Given entries
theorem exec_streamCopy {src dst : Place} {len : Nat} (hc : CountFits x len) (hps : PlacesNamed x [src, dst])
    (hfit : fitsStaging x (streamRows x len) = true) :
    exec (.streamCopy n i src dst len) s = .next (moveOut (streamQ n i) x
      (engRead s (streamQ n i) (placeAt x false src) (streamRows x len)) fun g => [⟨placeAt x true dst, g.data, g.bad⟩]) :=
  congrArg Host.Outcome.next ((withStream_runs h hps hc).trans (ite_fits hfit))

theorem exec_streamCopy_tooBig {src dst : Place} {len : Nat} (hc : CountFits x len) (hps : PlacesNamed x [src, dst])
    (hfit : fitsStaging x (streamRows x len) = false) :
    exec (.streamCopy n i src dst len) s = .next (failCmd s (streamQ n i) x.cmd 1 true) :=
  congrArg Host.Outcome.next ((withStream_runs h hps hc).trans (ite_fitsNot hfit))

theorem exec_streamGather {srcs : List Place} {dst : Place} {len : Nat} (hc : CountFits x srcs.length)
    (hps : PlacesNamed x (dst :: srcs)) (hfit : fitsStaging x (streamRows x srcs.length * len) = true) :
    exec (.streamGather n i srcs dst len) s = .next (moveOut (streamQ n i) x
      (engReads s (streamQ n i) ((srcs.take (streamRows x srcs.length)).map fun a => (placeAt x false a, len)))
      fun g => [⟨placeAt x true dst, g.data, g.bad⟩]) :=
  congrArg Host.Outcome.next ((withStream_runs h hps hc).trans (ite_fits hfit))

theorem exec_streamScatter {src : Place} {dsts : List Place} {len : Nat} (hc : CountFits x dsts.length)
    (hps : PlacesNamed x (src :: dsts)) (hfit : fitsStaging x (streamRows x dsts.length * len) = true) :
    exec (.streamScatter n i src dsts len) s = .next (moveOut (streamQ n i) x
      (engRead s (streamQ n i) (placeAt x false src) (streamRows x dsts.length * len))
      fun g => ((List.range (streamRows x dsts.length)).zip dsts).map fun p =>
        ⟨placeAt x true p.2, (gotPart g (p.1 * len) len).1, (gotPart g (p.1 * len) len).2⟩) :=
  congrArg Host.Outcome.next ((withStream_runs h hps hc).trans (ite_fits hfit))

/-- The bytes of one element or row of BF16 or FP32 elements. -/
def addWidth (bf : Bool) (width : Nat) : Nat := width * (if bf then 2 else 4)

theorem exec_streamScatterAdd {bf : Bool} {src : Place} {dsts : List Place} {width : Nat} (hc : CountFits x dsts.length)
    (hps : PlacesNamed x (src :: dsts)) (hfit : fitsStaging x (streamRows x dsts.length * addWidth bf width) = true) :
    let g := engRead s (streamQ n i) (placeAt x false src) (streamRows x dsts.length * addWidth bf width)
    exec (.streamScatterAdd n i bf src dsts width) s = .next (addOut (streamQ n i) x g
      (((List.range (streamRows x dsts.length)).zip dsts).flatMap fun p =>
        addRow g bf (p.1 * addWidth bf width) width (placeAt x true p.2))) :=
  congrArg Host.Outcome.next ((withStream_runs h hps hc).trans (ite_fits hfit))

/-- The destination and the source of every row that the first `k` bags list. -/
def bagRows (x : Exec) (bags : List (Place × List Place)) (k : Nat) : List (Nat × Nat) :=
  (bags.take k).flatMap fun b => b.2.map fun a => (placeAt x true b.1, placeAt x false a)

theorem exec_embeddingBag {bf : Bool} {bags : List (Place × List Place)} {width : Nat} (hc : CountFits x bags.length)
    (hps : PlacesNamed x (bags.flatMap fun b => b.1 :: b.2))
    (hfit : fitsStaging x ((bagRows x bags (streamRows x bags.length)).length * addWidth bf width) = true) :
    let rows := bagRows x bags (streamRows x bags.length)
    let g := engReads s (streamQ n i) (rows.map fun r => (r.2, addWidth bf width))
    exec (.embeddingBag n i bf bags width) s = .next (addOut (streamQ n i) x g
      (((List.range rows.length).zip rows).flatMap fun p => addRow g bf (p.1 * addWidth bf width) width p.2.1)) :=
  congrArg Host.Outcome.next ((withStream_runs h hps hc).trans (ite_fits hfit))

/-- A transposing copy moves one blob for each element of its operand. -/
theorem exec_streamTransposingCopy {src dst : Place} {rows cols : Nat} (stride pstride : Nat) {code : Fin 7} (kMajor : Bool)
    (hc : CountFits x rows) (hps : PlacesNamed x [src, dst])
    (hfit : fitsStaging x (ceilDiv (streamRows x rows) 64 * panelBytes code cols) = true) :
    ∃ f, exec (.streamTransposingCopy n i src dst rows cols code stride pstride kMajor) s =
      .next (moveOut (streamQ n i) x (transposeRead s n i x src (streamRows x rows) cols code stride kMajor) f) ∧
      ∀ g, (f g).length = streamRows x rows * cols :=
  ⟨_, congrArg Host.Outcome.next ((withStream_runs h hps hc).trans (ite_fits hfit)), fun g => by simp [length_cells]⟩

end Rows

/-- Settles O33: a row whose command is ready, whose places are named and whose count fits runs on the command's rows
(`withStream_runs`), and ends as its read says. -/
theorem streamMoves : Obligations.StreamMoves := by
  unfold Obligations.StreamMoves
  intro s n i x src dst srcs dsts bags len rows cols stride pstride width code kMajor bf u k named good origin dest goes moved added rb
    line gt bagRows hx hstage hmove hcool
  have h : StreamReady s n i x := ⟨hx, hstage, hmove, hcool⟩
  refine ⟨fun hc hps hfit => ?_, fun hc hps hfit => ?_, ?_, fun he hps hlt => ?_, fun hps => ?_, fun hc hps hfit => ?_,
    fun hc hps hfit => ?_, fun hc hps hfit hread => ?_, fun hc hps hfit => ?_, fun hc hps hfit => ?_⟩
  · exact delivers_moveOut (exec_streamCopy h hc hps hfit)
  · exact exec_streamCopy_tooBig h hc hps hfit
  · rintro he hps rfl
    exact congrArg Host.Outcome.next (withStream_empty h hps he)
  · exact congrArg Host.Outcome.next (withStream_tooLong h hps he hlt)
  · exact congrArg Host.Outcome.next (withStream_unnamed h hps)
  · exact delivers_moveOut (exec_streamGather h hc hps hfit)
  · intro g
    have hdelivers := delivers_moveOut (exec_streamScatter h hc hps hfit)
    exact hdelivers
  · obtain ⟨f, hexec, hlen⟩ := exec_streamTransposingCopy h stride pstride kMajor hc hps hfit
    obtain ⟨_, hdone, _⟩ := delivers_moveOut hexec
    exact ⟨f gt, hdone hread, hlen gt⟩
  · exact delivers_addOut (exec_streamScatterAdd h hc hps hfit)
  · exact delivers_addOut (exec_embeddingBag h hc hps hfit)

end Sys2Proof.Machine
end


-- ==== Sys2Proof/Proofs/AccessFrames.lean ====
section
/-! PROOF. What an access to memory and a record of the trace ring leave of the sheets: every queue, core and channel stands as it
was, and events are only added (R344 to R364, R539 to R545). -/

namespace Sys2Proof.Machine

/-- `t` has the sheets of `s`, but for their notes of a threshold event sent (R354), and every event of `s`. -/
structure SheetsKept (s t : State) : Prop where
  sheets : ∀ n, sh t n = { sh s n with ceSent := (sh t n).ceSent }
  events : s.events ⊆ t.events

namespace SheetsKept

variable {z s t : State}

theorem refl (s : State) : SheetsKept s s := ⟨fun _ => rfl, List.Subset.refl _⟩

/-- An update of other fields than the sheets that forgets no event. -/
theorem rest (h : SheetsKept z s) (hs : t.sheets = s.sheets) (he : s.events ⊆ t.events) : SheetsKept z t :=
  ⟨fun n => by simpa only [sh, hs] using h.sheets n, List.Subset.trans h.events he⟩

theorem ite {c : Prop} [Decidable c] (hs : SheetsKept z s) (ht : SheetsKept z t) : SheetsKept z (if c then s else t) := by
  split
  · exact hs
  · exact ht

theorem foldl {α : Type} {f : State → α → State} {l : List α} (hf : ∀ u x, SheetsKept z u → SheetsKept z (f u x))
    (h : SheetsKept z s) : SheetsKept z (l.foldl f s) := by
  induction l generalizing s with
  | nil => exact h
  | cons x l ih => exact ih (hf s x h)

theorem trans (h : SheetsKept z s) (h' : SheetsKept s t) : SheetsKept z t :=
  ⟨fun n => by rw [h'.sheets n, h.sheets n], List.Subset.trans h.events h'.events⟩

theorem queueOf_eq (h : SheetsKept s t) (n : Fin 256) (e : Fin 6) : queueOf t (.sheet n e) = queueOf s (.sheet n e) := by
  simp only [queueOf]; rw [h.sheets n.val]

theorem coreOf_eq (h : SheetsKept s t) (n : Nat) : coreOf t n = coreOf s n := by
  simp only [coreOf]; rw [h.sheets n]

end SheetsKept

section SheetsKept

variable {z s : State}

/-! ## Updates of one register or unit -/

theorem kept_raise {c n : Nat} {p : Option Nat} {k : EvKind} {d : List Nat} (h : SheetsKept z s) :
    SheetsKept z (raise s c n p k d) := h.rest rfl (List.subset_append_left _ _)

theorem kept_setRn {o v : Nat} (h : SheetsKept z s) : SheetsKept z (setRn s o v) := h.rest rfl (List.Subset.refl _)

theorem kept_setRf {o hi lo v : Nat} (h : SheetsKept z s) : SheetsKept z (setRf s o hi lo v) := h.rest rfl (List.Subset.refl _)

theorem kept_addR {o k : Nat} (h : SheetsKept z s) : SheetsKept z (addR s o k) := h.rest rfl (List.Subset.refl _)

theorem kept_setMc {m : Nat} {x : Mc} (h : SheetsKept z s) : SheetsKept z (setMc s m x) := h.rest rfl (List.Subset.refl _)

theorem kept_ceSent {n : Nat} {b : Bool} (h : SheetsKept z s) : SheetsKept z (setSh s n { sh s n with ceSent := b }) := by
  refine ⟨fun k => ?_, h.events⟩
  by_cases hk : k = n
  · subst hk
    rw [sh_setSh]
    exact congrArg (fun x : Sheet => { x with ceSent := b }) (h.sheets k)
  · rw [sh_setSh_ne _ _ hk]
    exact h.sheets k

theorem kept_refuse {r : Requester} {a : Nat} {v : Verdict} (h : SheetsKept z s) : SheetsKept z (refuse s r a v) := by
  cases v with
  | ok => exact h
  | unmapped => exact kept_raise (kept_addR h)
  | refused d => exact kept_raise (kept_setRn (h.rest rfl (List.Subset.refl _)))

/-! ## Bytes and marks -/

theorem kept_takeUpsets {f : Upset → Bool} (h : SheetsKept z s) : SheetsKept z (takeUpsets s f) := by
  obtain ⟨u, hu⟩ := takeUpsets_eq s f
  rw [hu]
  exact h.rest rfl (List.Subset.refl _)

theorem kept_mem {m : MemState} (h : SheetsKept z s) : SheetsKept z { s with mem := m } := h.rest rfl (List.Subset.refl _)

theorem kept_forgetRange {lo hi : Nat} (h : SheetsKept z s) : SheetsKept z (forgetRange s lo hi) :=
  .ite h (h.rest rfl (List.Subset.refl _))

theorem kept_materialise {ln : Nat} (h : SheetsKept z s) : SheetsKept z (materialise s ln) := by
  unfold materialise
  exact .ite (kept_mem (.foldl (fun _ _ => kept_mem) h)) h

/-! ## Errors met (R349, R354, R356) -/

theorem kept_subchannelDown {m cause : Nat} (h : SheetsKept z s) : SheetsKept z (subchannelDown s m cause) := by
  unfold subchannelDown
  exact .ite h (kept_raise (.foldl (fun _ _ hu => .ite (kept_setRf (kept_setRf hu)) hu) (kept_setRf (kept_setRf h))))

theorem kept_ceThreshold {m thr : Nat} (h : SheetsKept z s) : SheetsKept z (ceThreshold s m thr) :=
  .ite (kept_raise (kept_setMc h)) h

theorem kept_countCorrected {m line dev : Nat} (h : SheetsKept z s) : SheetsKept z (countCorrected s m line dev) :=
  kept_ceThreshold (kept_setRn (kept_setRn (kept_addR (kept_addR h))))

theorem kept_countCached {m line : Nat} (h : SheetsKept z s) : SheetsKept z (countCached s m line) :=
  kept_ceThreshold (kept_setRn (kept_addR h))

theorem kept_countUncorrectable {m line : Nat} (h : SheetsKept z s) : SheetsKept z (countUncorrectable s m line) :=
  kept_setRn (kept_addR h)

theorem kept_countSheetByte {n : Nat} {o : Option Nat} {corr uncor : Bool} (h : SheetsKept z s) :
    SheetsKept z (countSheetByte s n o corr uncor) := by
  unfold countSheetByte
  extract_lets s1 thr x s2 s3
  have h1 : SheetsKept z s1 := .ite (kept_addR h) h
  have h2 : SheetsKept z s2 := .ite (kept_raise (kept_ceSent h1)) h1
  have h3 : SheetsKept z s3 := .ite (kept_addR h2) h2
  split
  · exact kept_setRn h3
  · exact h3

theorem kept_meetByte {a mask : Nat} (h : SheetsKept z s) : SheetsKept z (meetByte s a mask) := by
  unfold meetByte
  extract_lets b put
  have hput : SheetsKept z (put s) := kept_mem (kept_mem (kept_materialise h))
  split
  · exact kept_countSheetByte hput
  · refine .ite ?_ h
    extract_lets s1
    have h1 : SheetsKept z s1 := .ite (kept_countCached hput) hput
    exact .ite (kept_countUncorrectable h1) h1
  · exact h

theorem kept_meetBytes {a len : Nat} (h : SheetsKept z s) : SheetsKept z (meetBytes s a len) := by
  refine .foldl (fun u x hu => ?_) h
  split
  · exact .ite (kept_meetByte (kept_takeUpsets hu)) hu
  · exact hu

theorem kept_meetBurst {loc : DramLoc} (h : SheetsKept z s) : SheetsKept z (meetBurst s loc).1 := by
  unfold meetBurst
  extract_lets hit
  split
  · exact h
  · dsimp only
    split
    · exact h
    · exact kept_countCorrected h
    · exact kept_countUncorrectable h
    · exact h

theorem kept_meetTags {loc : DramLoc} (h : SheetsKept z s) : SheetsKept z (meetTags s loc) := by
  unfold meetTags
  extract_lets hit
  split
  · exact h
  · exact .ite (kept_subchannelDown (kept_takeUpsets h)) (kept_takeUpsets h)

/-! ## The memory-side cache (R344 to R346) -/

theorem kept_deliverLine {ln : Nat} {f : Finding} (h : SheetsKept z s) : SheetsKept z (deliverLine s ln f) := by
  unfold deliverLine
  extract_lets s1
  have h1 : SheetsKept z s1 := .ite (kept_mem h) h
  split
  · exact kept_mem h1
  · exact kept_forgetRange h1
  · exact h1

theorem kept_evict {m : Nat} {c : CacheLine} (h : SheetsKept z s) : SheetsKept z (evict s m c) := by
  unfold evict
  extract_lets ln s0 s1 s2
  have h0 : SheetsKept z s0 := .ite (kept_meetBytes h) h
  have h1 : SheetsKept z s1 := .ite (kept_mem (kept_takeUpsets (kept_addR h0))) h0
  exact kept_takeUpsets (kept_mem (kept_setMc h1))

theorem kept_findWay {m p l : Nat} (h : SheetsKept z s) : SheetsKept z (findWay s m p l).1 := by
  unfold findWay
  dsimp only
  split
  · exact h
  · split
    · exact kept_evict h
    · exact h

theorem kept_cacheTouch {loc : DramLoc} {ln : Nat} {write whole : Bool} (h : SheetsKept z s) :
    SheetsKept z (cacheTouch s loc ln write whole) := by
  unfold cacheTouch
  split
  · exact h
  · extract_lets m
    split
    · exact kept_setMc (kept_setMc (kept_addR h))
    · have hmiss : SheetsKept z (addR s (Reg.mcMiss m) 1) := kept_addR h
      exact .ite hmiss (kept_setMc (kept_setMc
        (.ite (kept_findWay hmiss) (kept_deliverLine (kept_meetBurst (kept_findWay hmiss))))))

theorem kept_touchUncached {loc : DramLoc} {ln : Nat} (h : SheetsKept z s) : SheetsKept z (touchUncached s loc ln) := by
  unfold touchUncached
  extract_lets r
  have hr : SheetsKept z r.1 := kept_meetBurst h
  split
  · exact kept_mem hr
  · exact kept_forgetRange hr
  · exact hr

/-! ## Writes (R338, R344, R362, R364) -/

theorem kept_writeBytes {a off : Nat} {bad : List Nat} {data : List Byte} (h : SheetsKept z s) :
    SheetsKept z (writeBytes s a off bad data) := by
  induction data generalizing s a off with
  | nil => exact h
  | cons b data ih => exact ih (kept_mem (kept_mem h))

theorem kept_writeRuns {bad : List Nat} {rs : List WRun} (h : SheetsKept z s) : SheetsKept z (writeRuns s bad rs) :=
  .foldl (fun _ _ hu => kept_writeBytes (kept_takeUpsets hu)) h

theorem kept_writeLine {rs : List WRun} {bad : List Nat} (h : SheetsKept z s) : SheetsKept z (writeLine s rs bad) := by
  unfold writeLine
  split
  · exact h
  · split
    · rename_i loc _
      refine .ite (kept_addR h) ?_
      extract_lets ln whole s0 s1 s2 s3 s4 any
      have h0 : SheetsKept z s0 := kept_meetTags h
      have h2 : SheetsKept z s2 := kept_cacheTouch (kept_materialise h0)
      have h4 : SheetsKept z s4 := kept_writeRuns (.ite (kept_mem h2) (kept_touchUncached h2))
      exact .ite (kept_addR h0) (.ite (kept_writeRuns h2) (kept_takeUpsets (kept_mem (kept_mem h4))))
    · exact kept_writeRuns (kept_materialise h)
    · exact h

Your instructions
Return every line in the records that includes the string "whole".

Written reply
theorem kept_cacheTouch {loc : DramLoc} {ln : Nat} {write whole : Bool} (h : SheetsKept z s) :
    SheetsKept z (cacheTouch s loc ln write whole) := by
      extract_lets ln whole s0 s1 s2 s3 s4 any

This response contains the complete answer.